What to produce
List each line of the data that holds the string "strFine", please.

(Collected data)
========================================

/-! ### modLat -/

@[simp] theorem State.modLat_now (s : State) (f : LatSt → LatSt) : (s.modLat f).now = s.now := rfl
@[simp] theorem State.modLat_fine (s : State) (f : LatSt → LatSt) : (s.modLat f).fine = s.fine := rfl
@[simp] theorem State.modLat_strFine (s : State) (f : LatSt → LatSt) : (s.modLat f).strFine = s.strFine := rfl
@[simp] theorem State.modLat_unit (s : State) (f : LatSt → LatSt) : (s.modLat f).unit = s.unit := rfl
@[simp] theorem State.modLat_regs (s : State) (f : LatSt → LatSt) : (s.modLat f).regs = s.regs := rfl
@[simp] theorem State.modLat_fuses (s : State) (f : LatSt → LatSt) : (s.modLat f).fuses = s.fuses := rfl
@[simp] theorem State.modLat_fram (s : State) (f : LatSt → LatSt) : (s.modLat f).fram = s.fram := rfl
@[simp] theorem State.modLat_flash (s : State) (f : LatSt → LatSt) : (s.modLat f).flash = s.flash := rfl
@[simp] theorem State.modLat_sfdpQuad (s : State) (f : LatSt → LatSt) : (s.modLat f).sfdpQuad = s.sfdpQuad := rfl
@[simp] theorem State.modLat_ref (s : State) (f : LatSt → LatSt) : (s.modLat f).ref = s.ref := rfl
@[simp] theorem State.modLat_img (s : State) (f : LatSt → LatSt) : (s.modLat f).img = s.img := rfl
@[simp] theorem State.modLat_ev (s : State) (f : LatSt → LatSt) : (s.modLat f).ev = s.ev := rfl
@[simp] theorem State.modLat_ports (s : State) (f : LatSt → LatSt) : (s.modLat f).ports = s.ports := rfl
@[simp] theorem State.modLat_eng (s : State) (f : LatSt → LatSt) : (s.modLat f).eng = s.eng := rfl
@[simp] theorem State.modLat_inj (s : State) (f : LatSt → LatSt) : (s.modLat f).inj = s.inj := rfl
@[simp] theorem State.modLat_prf (s : State) (f : LatSt → LatSt) : (s.modLat f).prf = s.prf := rfl
@[simp] theorem State.modLat_fast (s : State) (f : LatSt → LatSt) : (s.modLat f).fast = s.fast := rfl
@[simp] theorem State.modLat_slow (s : State) (f : LatSt → LatSt) : (s.modLat f).slow = s.slow := rfl
@[simp] theorem State.modLat_mods (s : State) (f : LatSt → LatSt) : (s.modLat f).mods = s.mods := rfl
@[simp] theorem State.modLat_legs (s : State) (f : LatSt → LatSt) : (s.modLat f).legs = s.legs := rfl
@[simp] theorem State.modLat_isl (s : State) (f : LatSt → LatSt) : (s.modLat f).isl = s.isl := rfl
@[simp] theorem State.modLat_seqRun (s : State) (f : LatSt → LatSt) : (s.modLat f).seqRun = s.seqRun := rfl
@[simp] theorem State.modLat_lines (s : State) (f : LatSt → LatSt) : (s.modLat f).lines = s.lines := rfl
@[simp] theorem State.modLat_dout (s : State) (f : LatSt → LatSt) : (s.modLat f).dout = s.dout := rfl
@[simp] theorem State.modLat_saf (s : State) (f : LatSt → LatSt) : (s.modLat f).saf = s.saf := rfl
@[simp] theorem State.modLat_pair (s : State) (f : LatSt → LatSt) : (s.modLat f).pair = s.pair := rfl
@[simp] theorem State.modLat_can (s : State) (f : LatSt → LatSt) : (s.modLat f).can = s.can := rfl
@[simp] theorem State.modLat_eth (s : State) (f : LatSt → LatSt) : (s.modLat f).eth = s.eth := rfl
@[simp] theorem State.modLat_time (s : State) (f : LatSt → LatSt) : (s.modLat f).time = s.time := rfl
@[simp] theorem State.modLat_tout (s : State) (f : LatSt → LatSt) : (s.modLat f).tout = s.tout := rfl
@[simp] theorem State.modLat_link (s : State) (f : LatSt → LatSt) : (s.modLat f).link = s.link := rfl
@[simp] theorem State.modLat_cap (s : State) (f : LatSt → LatSt) : (s.modLat f).cap = s.cap := rfl
@[simp] theorem State.modLat_timers (s : State) (f : LatSt → LatSt) : (s.modLat f).timers = s.timers := rfl
@[simp] theorem State.modLat_freeCtr (s : State) (f : LatSt → LatSt) : (s.modLat f).freeCtr = s.freeCtr := rfl
@[simp] theorem State.modLat_pending (s : State) (f : LatSt → LatSt) : (s.modLat f).pending = s.pending := rfl
@[simp] theorem State.modLat_w (s : State) (f : LatSt → LatSt) (j : Nat) : (s.modLat f).w j = s.w j := rfl
@[simp] theorem State.modLat_n (s : State) (f : LatSt → LatSt) (j : Nat) : (s.modLat f).n j = s.n j := rfl
@[simp] theorem State.modLat_z (s : State) (f : LatSt → LatSt) (j : Nat) : (s.modLat f).z j = s.z j := rfl
@[simp] theorem State.modLat_bit (s : State) (f : LatSt → LatSt) (j k : Nat) : (s.modLat f).bit j k = s.bit j k := rfl

/-! ### modTime -/

@[simp] theorem State.modTime_now (s : State) (f : TimeSt → TimeSt) : (s.modTime f).now = s.now := rfl
@[simp] theorem State.modTime_fine (s : State) (f : TimeSt → TimeSt) : (s.modTime f).fine = s.fine := rfl
@[simp] theorem State.modTime_strFine (s : State) (f : TimeSt → TimeSt) : (s.modTime f).strFine = s.strFine := rfl
@[simp] theorem State.modTime_unit (s : State) (f : TimeSt → TimeSt) : (s.modTime f).unit = s.unit := rfl
@[simp] theorem State.modTime_regs (s : State) (f : TimeSt → TimeSt) : (s.modTime f).regs = s.regs := rfl
@[simp] theorem State.modTime_fuses (s : State) (f : TimeSt → TimeSt) : (s.modTime f).fuses = s.fuses := rfl
@[simp] theorem State.modTime_fram (s : State) (f : TimeSt → TimeSt) : (s.modTime f).fram = s.fram := rfl
@[simp] theorem State.modTime_flash (s : State) (f : TimeSt → TimeSt) : (s.modTime f).flash = s.flash := rfl
@[simp] theorem State.modTime_sfdpQuad (s : State) (f : TimeSt → TimeSt) : (s.modTime f).sfdpQuad = s.sfdpQuad := rfl
@[simp] theorem State.modTime_ref (s : State) (f : TimeSt → TimeSt) : (s.modTime f).ref = s.ref := rfl
@[simp] theorem State.modTime_img (s : State) (f : TimeSt → TimeSt) : (s.modTime f).img = s.img := rfl
@[simp] theorem State.modTime_ev (s : State) (f : TimeSt → TimeSt) : (s.modTime f).ev = s.ev := rfl
@[simp] theorem State.modTime_ports (s : State) (f : TimeSt → TimeSt) : (s.modTime f).ports = s.ports := rfl
@[simp] theorem State.modTime_eng (s : State) (f : TimeSt → TimeSt) : (s.modTime f).eng = s.eng := rfl
@[simp] theorem State.modTime_inj (s : State) (f : TimeSt → TimeSt) : (s.modTime f).inj = s.inj := rfl
@[simp] theorem State.modTime_prf (s : State) (f : TimeSt → TimeSt) : (s.modTime f).prf = s.prf := rfl
@[simp] theorem State.modTime_fast (s : State) (f : TimeSt → TimeSt) : (s.modTime f).fast = s.fast := rfl
@[simp] theorem State.modTime_slow (s : State) (f : TimeSt → TimeSt) : (s.modTime f).slow = s.slow := rfl
@[simp] theorem State.modTime_mods (s : State) (f : TimeSt → TimeSt) : (s.modTime f).mods = s.mods := rfl
@[simp] theorem State.modTime_legs (s : State) (f : TimeSt → TimeSt) : (s.modTime f).legs = s.legs := rfl
@[simp] theorem State.modTime_isl (s : State) (f : TimeSt → TimeSt) : (s.modTime f).isl = s.isl := rfl
@[simp] theorem State.modTime_seqRun (s : State) (f : TimeSt → TimeSt) : (s.modTime f).seqRun = s.seqRun := rfl
@[simp] theorem State.modTime_lines (s : State) (f : TimeSt → TimeSt) : (s.modTime f).lines = s.lines := rfl
@[simp] theorem State.modTime_dout (s : State) (f : TimeSt → TimeSt) : (s.modTime f).dout = s.dout := rfl
@[simp] theorem State.modTime_saf (s : State) (f : TimeSt → TimeSt) : (s.modTime f).saf = s.saf := rfl
@[simp] theorem State.modTime_pair (s : State) (f : TimeSt → TimeSt) : (s.modTime f).pair = s.pair := rfl
@[simp] theorem State.modTime_lat (s : State) (f : TimeSt → TimeSt) : (s.modTime f).lat = s.lat := rfl
@[simp] theorem State.modTime_can (s : State) (f : TimeSt → TimeSt) : (s.modTime f).can = s.can := rfl
@[simp] theorem State.modTime_eth (s : State) (f : TimeSt → TimeSt) : (s.modTime f).eth = s.eth := rfl
@[simp] theorem State.modTime_tout (s : State) (f : TimeSt → TimeSt) : (s.modTime f).tout = s.tout := rfl
@[simp] theorem State.modTime_link (s : State) (f : TimeSt → TimeSt) : (s.modTime f).link = s.link := rfl
@[simp] theorem State.modTime_cap (s : State) (f : TimeSt → TimeSt) : (s.modTime f).cap = s.cap := rfl
@[simp] theorem State.modTime_timers (s : State) (f : TimeSt → TimeSt) : (s.modTime f).timers = s.timers := rfl
@[simp] theorem State.modTime_freeCtr (s : State) (f : TimeSt → TimeSt) : (s.modTime f).freeCtr = s.freeCtr := rfl
@[simp] theorem State.modTime_pending (s : State) (f : TimeSt → TimeSt) : (s.modTime f).pending = s.pending := rfl
@[simp] theorem State.modTime_w (s : State) (f : TimeSt → TimeSt) (j : Nat) : (s.modTime f).w j = s.w j := rfl
@[simp] theorem State.modTime_n (s : State) (f : TimeSt → TimeSt) (j : Nat) : (s.modTime f).n j = s.n j := rfl
@[simp] theorem State.modTime_z (s : State) (f : TimeSt → TimeSt) (j : Nat) : (s.modTime f).z j = s.z j := rfl
@[simp] theorem State.modTime_bit (s : State) (f : TimeSt → TimeSt) (j k : Nat) : (s.modTime f).bit j k = s.bit j k := rfl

========================================

Finished exercise
@[simp] theorem State.modLat_strFine (s : State) (f : LatSt → LatSt) : (s.modLat f).strFine = s.strFine := rfl
@[simp] theorem State.modTime_strFine (s : State) (f : TimeSt → TimeSt) : (s.modTime f).strFine = s.strFine := rfl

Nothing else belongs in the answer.